Finalmente, desde Guayana lo invitamos a dar un golpe de timón hacia el Sur del país, pero no para certificar petróleo, oro o diamantes que luego se llevarán a manos llenas "inversionistas" preñados de buenas intenciones con la Revolución y nuestro socialismo, esas riquezas deben ser para la INVERSION de un futuro mejor para las venideras generaciones, navegue en el barco del desarrollo por las aguas del río Orinoco sin el ancla de una moneda virtual como el Petro que más que un ancla es un lastre que arrastra nuestra moneda soberana porque si en ese barco vamos todos, su destino es zozobrar inexorablemente en las aguas de la improvisación y la aventura de sueños de utopía.

UNA COSA ES INVOCAR AL DIABLO Y OTRA MUY DISTINTA VERLO LLEGAR.

  1. CRBV

Artículo 91. Todo trabajador o trabajadora tiene derecho a un salario suficiente que le permita vivir con dignidad y cubrir para sí y su familia las necesidades básicas materiales, sociales e intelectuales. Se garantizará el pago de igual salario por igual trabajo y se fijará la participación que debe corresponder a los trabajadores y trabajadoras en el beneficio de la empresa. El salario es inembargable y se pagará periódica y oportunamente en moneda de curso legal, salvo la excepción de la obligación alimentaria, de conformidad con la ley.

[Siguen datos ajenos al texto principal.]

/-- DUMP_RECORD_ENQUEUE: the oldest record of the fabric enters the queue. -/
def dumpEnqueue (s : State) : State :=
  match s.cor.out with
  | [] => s
  | r :: rest =>
    let s1 := s.corPut { s.cor with out := rest }
    let n : Nat := (s1.chs.queue.map fun t => if t.meas then 0 else t.recs.length).foldl (· + ·) 0
    let s2 := if 1024 ≤ n then s1.queueDrop else s1
    let same := fun (t : ChsTask) => !t.meas && t.vc = r.vc && t.boundary = r.boundary && !t.formed
    let q := s2.chs.queue
    let q' := if q.any same then q.map fun t => if same t then { t with recs := t.recs ++ [r.bytes] } else t
      else q ++ [⟨false, r.vc, (s2.vcGet r.vc).cls, r.boundary, 0, [r.bytes], [], 0, false⟩]
    (s2.chsPut { s2.chs with queue := q' }).chsShow

/-- The deadline of R229, from the first record and LEN_A of the channel's image. -/
def taskDeadline (s : State) (v boundary : Nat) (rec : List Byte) : Nat :=
  let x := s.vcGet v
  let img := match x.phys.bind s.slotGet with
    | some y => y.img
    | none => toWords (s.sramBytes (s.ctxAddr v 0) 128)
  let rate := leValue ((rec.drop 84).take 4)
  let p := if rate = 0 then 0
    else leValue ((rec.drop 7).take 1) * Img.lenA img * 2 ^ 32 * s.streamDiv (Img.stream img) / rate
  (boundary + p + 576) % 2 ^ 48

/-- DUMP_TASK_FORM: every record of the oldest boundary of channel `v` in the queue is there. A waiting task of a channel
with a task in flight is replaced (R231). -/
def taskForm (s : State) (v : Nat) : State :=
  match s.chs.queue.find? (fun t => !t.meas && t.vc = v && !t.formed) with
  | none => s
  | some t =>
    if s.cor.out.any (fun r => r.vc = v && r.boundary = t.boundary) then s
    else
      let t' := { t with formed := true, deadline := s.taskDeadline v t.boundary (t.recs.headD []) }
      let old := fun (y : ChsTask) => s.vcInFlight v && !y.meas && y.vc = v && y.formed
      let lost := (s.chs.queue.filter old).flatMap (·.recs)
      let q := (s.chs.queue.filter fun y => !(old y)).map fun y => if y = t then t' else y
      let s1 := s.chsPut { s.chs with queue := q }
      let s2 := if lost = [] then s1 else (s1.satFld F.CHS_DROP_VCBUSY lost.length).vcDropped v
      s2.chsShow

/-! ### Measurement tasks and dispatch (R230, R231) -/

/-- Cut a list into parts of eight. -/
def eights {α : Type} : Nat → List α → List (List α)
  | 0, _ => []
  | n + 1, l => if l.isEmpty then [] else l.take 8 :: eights n (l.drop 8)

/-- LATCH_DONE: the table half is written (R208), and measurement tasks are formed from its valid records. -/
def latchDone (s : State) : State :=
  match s.latchWrite with
  | (s1, none) => s1
  | (s1, some c) =>
    if s1.inReset P.CHS ∨ !(s1.domRuns 3) then s1
    else
      let good := c.records.filter fun r => leValue (r.2.take 4) / 2 ^ 12 % 2 = 1
      let cls := s1.fld F.CHS_MEASCFG_CLASS
      let dl := (c.samp + max 1 (s1.fld F.CHS_MEASCFG_DL) * 2500) % 2 ^ 48
      let tasks := (eights 256 good).map fun g =>
        let vcs := g.map fun r => leValue (r.2.take 4) % 4096
        (⟨true, (g.headD (0, [])).1, cls, c.samp, dl, g.map (·.2), vcs, c.epoch, true⟩ : ChsTask)
      (s1.chsPut { s1.chs with queue := s1.chs.queue ++ tasks }).chsShow

def bufGet (s : State) (i : Nat) : Option ChsBuf := Sparse.get (fun _ => none) s.chs.bufs i

def bufSet (s : State) (i : Nat) (b : Option ChsBuf) : State :=
  s.chsPut { s.chs with bufs := Sparse.set (fun _ => none) s.chs.bufs i b }

/-- The buffer of R231: lowest-numbered enabled core that is not held and has one free; its buffer 0 first. -/
def freeBuf (s : State) : Option Nat :=
  (List.range 16).find? fun i =>
    bit (s.fld F.CHS_CORES_MASK) (i / 2) && (s.coreGet (i / 2)).run ≠ .held && (s.bufGet i).isNone

/-- Order of service (R231): class, deadline, then channel or slot position. -/
def taskBefore (a b : ChsTask) : Bool :=
  if a.cls ≠ b.cls then a.cls < b.cls
  else if a.deadline ≠ b.deadline then laterSamp b.deadline a.deadline
  else a.vc ≤ b.vc

/-- TASK_DISPATCH: the next task starts its transfer into the free buffer. -/
def taskDispatch (s : State) : State :=
  if !s.chsRuns then s
  else
    let can := s.chs.queue.filter fun t => t.formed && (t.meas || !(s.vcInFlight t.vc))
    match can, s.freeBuf with
    | t :: ts, some i =>
      let best := ts.foldl (fun b y => if taskBefore b y then b else y) t
      let s1 := s.chsPut { s.chs with queue := s.chs.queue.erase best, seq := (s.chs.seq + 1) % 2 ^ 32
                                      transit := s.chs.transit ++ [i] }
      (s1.bufSet i (some ⟨best, s.chs.seq, false⟩)).chsShow
    | _, _ => s

/-- Later than a 48-bit SAMP count. -/
def pastSamp (s : State) (d : Nat) : Bool :=
  let x := (s.tbu.samp + 2 ^ 48 - d) % 2 ^ 48
  0 < x && x < 2 ^ 47

/-- Store words into a core's X memory, at a byte offset. -/
def xmemStore (s : State) (c off : Nat) (ws : List Word) : State :=
  let k := s.coreGet c
  s.coreSet c { k with xmem := Sparse.setRange 0 k.xmem (off / 4) ws }

/-- Bytes of a core's X memory. -/
def xmemBytes (s : State) (c off n : Nat) : List Byte :=
  wordBytes ((List.range (n / 4)).map fun j => Sparse.get (fun _ => 0) (s.coreGet c).xmem (off / 4 + j))

/-- An event on a fixed interrupt line of a core; a held core discards it (R366, Table 14-5). -/
def coreLine (s : State) (c line : Nat) : State :=
  let k := s.coreGet c
  if k.run = .held then s else s.coreSet c { k with events := setBit k.events line true }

El Estado garantizará a los trabajadores y trabajadoras del sector público y del sector privado un salario mínimo vital que será ajustado cada año, tomando como una de las referencias el costo de la canasta básica. La ley establecerá la forma y el procedimiento.

(2)LOTT

Artículo 1º. Esta Ley, tiene por objeto proteger al trabajo como hecho social y garantizar los derechos de los trabajadores y de las trabajadoras, creadores de la riqueza socialmente producida y sujetos protagónicos de los procesos de educación y trabajo para alcanzar los fines del Estado democrático y social de derecho y de justicia, de conformidad con la Constitución de la República Bolivariana de Venezuela y el pensamiento del

padre de la patria Simón Bolívar. Regula las situaciones y relaciones jurídicas derivadas del proceso de producción de bienes y servicios, protegiendo el interés supremo del trabajo como proceso liberador, indispensable para materializar los derechos de la persona humana, de las familias y del conjunto de la sociedad, mediante la justa distribución de la riqueza, para la satisfacción de las necesidades materiales, intelectuales y espirituales del pueblo.

Artículo 2º. Las normas contenidas en esta ley y las que deriven de ella, son de orden público y de aplicación imperativa, obligatoria e inmediata, priorizando la aplicación de los principios de justicia social, solidaridad, equidad y el respeto a los derechos humanos.

Artículo 16. Las fuentes de derecho del trabajo son las siguientes:

a) La Constitución de la República Bolivariana de Venezuela y la justicia social como principio fundacional de la República.

d) La convención colectiva de trabajo o el laudo arbitral, si fuere el caso, siempre y cuando no sean contrarias a las normas imperativas de carácter constitucional y legal.

e) Los usos y costumbres en cuanto no sean contrarias a las normas imperativas de carácter constitucional y legal.

g) Aplicación de la norma y la interpretación más favorable.

Artículo 18. El trabajo es un hecho social y goza de protección como proceso fundamental para alcanzar los fines del Estado, la satisfacción de las necesidades materiales morales e intelectuales del pueblo y la justa distribución de la riqueza.

La interpretación y aplicación de esta Ley estará orientada por los siguientes principios:

1. La justicia social y la solidaridad,

2. La intangibilidad y progresividad de los derechos y beneficios laborales. por lo que no sufrirán desmejoras y tenderán a su progresivo desarrollo.

3. En las relaciones laborales prevalece la realidad sobre las formas o apariencias.

4. Los derechos laborales son irrenunciables. Es nula toda acción, acuerdo o convenio que implique la renuncia o menoscabo de estos derechos.

5. Cuando hubiere dudas acerca de la aplicación o concurrencia de varias normas o en la interpretación de una determinada norma se aplicará la más favorable al trabajador o trabajadora. La norma adoptada se aplicará en su integridad.